Start of Dataset
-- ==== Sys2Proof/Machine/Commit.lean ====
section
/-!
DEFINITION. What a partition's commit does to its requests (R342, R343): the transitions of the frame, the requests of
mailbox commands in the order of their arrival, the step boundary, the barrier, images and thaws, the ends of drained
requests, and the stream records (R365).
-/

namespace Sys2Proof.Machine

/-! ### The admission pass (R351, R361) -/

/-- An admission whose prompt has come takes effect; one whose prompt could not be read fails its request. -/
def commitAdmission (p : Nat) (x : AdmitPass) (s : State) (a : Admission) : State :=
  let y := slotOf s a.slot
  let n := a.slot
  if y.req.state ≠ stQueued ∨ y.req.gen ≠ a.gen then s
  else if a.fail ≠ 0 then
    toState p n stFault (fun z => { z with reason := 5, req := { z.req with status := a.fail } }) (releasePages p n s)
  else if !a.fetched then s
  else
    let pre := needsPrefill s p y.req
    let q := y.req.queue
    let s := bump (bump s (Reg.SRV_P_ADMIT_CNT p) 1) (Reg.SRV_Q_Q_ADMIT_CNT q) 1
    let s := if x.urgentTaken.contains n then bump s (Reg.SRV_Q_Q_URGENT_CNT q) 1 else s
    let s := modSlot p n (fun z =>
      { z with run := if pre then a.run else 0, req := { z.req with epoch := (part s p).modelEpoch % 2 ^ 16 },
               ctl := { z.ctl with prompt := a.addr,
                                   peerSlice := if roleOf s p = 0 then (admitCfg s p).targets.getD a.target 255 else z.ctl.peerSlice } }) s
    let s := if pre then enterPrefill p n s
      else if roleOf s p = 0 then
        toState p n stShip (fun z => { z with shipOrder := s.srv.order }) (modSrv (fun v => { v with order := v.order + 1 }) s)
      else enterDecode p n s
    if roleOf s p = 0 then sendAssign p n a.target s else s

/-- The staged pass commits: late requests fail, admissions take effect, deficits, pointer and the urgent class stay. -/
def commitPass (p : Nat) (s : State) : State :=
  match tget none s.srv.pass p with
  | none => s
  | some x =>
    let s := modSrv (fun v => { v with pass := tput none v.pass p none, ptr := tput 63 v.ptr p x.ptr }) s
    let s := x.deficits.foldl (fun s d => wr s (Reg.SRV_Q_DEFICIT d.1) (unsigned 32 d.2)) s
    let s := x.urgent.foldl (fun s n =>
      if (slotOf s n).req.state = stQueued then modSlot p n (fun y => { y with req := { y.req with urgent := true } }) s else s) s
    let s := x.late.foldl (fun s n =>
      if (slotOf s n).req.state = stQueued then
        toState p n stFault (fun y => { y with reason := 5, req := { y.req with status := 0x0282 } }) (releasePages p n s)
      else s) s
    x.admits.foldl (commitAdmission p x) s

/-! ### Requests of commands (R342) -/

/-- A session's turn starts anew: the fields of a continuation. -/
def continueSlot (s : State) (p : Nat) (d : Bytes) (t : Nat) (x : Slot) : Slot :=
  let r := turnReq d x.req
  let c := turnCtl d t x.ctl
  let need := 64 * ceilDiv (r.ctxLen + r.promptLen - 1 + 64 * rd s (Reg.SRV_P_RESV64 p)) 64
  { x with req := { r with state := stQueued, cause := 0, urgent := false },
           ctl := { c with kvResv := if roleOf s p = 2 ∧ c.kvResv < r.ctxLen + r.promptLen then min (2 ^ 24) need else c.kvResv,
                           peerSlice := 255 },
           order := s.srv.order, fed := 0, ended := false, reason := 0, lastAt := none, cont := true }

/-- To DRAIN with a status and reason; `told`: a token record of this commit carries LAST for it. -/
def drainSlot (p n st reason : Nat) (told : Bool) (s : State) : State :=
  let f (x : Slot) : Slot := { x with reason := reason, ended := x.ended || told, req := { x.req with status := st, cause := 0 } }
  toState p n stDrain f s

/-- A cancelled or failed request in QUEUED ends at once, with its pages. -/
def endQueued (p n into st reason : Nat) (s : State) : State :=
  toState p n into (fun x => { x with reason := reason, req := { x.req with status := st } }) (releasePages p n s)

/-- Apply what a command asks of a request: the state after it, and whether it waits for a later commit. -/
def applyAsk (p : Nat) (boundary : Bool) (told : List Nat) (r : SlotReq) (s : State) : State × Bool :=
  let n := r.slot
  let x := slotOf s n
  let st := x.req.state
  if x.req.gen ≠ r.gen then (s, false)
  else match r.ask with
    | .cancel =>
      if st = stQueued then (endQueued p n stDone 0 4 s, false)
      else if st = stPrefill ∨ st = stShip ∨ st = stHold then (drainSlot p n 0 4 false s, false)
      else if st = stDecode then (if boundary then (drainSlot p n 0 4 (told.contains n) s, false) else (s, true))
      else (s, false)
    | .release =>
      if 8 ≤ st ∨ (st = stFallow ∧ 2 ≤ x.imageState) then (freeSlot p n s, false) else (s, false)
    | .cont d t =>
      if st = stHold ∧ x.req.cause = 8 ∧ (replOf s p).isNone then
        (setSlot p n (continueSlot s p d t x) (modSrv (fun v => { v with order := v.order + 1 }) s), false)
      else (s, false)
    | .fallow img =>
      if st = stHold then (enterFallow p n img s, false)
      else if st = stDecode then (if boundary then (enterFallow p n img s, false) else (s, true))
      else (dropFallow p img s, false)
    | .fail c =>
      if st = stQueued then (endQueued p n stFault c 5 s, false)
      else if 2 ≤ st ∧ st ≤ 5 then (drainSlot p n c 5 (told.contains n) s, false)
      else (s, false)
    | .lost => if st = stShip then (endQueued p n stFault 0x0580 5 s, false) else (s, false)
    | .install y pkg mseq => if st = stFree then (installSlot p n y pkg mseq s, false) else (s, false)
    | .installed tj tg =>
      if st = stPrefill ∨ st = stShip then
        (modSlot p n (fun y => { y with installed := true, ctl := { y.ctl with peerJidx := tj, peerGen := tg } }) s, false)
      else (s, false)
End of Dataset
Start of Dataset
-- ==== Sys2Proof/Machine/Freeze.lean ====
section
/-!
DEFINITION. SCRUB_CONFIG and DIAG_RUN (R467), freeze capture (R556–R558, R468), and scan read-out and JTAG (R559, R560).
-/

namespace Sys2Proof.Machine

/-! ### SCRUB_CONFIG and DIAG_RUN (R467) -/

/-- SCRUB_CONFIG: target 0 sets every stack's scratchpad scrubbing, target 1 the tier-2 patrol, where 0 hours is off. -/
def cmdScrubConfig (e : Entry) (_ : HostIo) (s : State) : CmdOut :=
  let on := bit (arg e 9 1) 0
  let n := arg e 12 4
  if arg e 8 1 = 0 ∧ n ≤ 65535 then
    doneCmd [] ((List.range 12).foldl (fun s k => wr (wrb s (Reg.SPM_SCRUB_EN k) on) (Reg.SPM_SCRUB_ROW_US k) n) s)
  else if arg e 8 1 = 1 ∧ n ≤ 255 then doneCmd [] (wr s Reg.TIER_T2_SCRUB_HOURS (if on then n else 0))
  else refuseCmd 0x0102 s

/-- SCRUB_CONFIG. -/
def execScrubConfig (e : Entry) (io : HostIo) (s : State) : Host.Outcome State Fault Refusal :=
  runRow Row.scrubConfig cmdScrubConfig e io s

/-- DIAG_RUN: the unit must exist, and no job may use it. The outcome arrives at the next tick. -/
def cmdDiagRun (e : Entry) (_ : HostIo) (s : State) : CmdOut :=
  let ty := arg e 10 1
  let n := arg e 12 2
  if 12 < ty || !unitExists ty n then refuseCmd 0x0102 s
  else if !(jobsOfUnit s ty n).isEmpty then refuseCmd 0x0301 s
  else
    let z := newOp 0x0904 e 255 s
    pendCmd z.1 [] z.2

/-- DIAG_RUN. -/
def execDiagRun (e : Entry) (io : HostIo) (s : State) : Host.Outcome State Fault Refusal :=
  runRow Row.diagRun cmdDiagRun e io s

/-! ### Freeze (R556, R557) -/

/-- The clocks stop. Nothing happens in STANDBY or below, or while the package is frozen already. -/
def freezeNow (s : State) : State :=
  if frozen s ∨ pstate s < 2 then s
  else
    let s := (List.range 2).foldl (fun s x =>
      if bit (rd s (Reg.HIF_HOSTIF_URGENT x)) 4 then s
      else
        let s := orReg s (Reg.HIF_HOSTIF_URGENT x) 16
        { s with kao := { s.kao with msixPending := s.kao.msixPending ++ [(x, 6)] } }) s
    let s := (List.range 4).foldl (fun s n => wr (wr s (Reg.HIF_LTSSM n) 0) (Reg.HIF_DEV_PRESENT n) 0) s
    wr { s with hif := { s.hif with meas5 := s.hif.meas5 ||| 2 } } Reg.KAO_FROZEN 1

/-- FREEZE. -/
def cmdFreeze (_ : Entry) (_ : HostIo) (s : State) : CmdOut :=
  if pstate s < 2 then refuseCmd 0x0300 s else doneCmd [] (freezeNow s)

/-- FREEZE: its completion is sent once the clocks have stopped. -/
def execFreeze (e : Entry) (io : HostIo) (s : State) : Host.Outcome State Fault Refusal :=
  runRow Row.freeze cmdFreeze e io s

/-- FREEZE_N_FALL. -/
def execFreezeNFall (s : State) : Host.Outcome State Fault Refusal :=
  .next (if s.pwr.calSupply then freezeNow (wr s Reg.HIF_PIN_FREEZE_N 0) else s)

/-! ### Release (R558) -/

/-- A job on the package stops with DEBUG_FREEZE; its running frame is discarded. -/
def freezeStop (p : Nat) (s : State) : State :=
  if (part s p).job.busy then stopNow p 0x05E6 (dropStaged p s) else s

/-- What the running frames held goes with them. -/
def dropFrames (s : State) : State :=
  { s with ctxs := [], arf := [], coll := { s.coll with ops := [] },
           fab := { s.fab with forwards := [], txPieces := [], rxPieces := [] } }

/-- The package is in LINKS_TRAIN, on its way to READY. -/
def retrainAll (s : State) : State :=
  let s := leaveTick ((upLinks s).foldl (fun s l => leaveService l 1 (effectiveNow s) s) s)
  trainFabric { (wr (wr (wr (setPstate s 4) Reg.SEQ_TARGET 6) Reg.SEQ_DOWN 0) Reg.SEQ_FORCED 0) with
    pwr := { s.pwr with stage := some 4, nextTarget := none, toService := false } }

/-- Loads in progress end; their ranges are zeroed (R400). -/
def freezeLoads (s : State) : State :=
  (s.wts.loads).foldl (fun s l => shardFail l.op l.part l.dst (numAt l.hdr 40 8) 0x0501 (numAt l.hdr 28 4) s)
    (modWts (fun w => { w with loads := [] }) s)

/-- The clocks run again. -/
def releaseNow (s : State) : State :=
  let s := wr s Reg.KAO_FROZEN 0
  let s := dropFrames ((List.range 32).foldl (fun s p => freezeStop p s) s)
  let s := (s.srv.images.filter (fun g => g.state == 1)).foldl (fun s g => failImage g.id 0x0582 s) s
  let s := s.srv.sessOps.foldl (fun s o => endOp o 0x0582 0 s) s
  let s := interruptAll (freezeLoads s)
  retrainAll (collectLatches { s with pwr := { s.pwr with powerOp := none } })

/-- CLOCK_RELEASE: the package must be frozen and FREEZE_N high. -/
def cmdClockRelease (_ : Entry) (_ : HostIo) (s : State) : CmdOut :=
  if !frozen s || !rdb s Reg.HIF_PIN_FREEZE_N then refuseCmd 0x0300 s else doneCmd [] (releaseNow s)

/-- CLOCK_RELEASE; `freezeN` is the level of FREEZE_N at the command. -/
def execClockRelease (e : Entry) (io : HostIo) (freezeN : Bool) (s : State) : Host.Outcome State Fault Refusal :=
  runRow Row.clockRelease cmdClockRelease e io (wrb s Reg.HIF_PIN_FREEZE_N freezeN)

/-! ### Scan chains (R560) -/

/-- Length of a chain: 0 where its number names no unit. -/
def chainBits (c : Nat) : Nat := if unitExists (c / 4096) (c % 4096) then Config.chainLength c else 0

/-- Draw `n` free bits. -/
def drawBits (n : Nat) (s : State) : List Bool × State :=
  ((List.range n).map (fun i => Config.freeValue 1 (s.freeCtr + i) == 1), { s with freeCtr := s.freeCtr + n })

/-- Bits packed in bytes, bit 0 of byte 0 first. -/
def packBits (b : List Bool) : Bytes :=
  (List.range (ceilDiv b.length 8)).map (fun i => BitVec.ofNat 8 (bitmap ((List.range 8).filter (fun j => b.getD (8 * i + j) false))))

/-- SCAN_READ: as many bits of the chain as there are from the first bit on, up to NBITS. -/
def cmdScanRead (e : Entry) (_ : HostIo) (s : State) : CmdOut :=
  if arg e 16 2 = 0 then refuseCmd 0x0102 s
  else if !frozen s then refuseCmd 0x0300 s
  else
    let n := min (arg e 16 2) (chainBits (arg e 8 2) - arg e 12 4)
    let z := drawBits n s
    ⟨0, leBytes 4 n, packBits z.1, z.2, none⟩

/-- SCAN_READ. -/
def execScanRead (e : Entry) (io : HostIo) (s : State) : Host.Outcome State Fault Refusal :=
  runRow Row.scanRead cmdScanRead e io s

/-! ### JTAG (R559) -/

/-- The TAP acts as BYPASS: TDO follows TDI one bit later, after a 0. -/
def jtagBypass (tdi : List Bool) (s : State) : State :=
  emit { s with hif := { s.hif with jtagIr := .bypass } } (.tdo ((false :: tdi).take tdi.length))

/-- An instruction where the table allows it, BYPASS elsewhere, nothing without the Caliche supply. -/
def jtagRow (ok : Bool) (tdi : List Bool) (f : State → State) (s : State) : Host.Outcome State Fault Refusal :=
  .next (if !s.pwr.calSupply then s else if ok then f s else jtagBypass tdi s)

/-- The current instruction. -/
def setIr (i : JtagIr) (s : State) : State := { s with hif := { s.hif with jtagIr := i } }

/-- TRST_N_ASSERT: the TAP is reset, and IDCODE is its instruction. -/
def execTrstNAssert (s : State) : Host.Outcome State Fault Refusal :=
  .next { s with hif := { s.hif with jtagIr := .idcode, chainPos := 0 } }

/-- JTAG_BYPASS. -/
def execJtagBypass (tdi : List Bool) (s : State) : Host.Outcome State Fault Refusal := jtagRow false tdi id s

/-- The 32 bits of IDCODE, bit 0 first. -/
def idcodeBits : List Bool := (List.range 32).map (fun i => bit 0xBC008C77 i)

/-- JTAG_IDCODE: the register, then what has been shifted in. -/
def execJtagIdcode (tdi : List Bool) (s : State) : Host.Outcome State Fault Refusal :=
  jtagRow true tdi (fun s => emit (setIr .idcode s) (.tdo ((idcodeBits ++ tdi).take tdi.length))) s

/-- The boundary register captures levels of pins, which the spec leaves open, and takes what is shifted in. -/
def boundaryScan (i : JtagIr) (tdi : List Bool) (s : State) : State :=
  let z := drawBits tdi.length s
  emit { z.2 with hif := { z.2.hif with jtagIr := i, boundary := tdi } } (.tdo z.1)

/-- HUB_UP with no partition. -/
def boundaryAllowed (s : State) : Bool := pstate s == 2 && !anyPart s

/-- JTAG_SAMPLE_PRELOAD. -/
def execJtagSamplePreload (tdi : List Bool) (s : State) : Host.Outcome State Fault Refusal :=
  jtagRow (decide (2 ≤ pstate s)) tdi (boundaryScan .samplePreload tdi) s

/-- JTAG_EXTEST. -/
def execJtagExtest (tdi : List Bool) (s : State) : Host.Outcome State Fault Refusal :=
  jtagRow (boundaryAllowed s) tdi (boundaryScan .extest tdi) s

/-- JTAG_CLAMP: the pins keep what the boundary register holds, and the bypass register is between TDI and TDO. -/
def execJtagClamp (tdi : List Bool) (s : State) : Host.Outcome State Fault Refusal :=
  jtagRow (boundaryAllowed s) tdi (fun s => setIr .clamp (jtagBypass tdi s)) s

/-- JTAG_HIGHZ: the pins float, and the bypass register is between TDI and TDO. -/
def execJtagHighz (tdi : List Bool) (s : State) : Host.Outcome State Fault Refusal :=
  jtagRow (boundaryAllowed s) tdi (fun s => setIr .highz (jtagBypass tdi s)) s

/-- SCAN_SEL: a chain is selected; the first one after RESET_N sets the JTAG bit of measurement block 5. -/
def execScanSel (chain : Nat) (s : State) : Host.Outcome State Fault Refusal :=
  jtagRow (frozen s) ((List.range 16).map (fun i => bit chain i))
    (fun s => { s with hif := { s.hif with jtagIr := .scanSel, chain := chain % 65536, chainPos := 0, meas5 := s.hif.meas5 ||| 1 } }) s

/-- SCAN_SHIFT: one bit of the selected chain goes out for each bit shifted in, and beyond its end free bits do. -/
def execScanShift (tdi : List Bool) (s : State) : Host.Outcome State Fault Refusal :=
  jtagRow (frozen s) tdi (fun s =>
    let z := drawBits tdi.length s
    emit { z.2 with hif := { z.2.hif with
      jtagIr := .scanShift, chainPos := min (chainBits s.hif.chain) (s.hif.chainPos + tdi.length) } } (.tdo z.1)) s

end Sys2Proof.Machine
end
End of Dataset
* What you will do
Go through the listing above and write out exactly the lines starting with the one holding "let s := bump" and running through the one holding "r with state", ends included, and no others.

* Task solution
    let s := bump (bump s (Reg.SRV_P_ADMIT_CNT p) 1) (Reg.SRV_Q_Q_ADMIT_CNT q) 1
    let s := if x.urgentTaken.contains n then bump s (Reg.SRV_Q_Q_URGENT_CNT q) 1 else s
    let s := modSlot p n (fun z =>
      { z with run := if pre then a.run else 0, req := { z.req with epoch := (part s p).modelEpoch % 2 ^ 16 },
               ctl := { z.ctl with prompt := a.addr,
                                   peerSlice := if roleOf s p = 0 then (admitCfg s p).targets.getD a.target 255 else z.ctl.peerSlice } }) s
    let s := if pre then enterPrefill p n s
      else if roleOf s p = 0 then
        toState p n stShip (fun z => { z with shipOrder := s.srv.order }) (modSrv (fun v => { v with order := v.order + 1 }) s)
      else enterDecode p n s
    if roleOf s p = 0 then sendAssign p n a.target s else s

/-- The staged pass commits: late requests fail, admissions take effect, deficits, pointer and the urgent class stay. -/
def commitPass (p : Nat) (s : State) : State :=
  match tget none s.srv.pass p with
  | none => s
  | some x =>
    let s := modSrv (fun v => { v with pass := tput none v.pass p none, ptr := tput 63 v.ptr p x.ptr }) s
    let s := x.deficits.foldl (fun s d => wr s (Reg.SRV_Q_DEFICIT d.1) (unsigned 32 d.2)) s
    let s := x.urgent.foldl (fun s n =>
      if (slotOf s n).req.state = stQueued then modSlot p n (fun y => { y with req := { y.req with urgent := true } }) s else s) s
    let s := x.late.foldl (fun s n =>
      if (slotOf s n).req.state = stQueued then
        toState p n stFault (fun y => { y with reason := 5, req := { y.req with status := 0x0282 } }) (releasePages p n s)
      else s) s
    x.admits.foldl (commitAdmission p x) s

/-! ### Requests of commands (R342) -/

/-- A session's turn starts anew: the fields of a continuation. -/
def continueSlot (s : State) (p : Nat) (d : Bytes) (t : Nat) (x : Slot) : Slot :=
  let r := turnReq d x.req
  let c := turnCtl d t x.ctl
  let need := 64 * ceilDiv (r.ctxLen + r.promptLen - 1 + 64 * rd s (Reg.SRV_P_RESV64 p)) 64
  { x with req := { r with state := stQueued, cause := 0, urgent := false },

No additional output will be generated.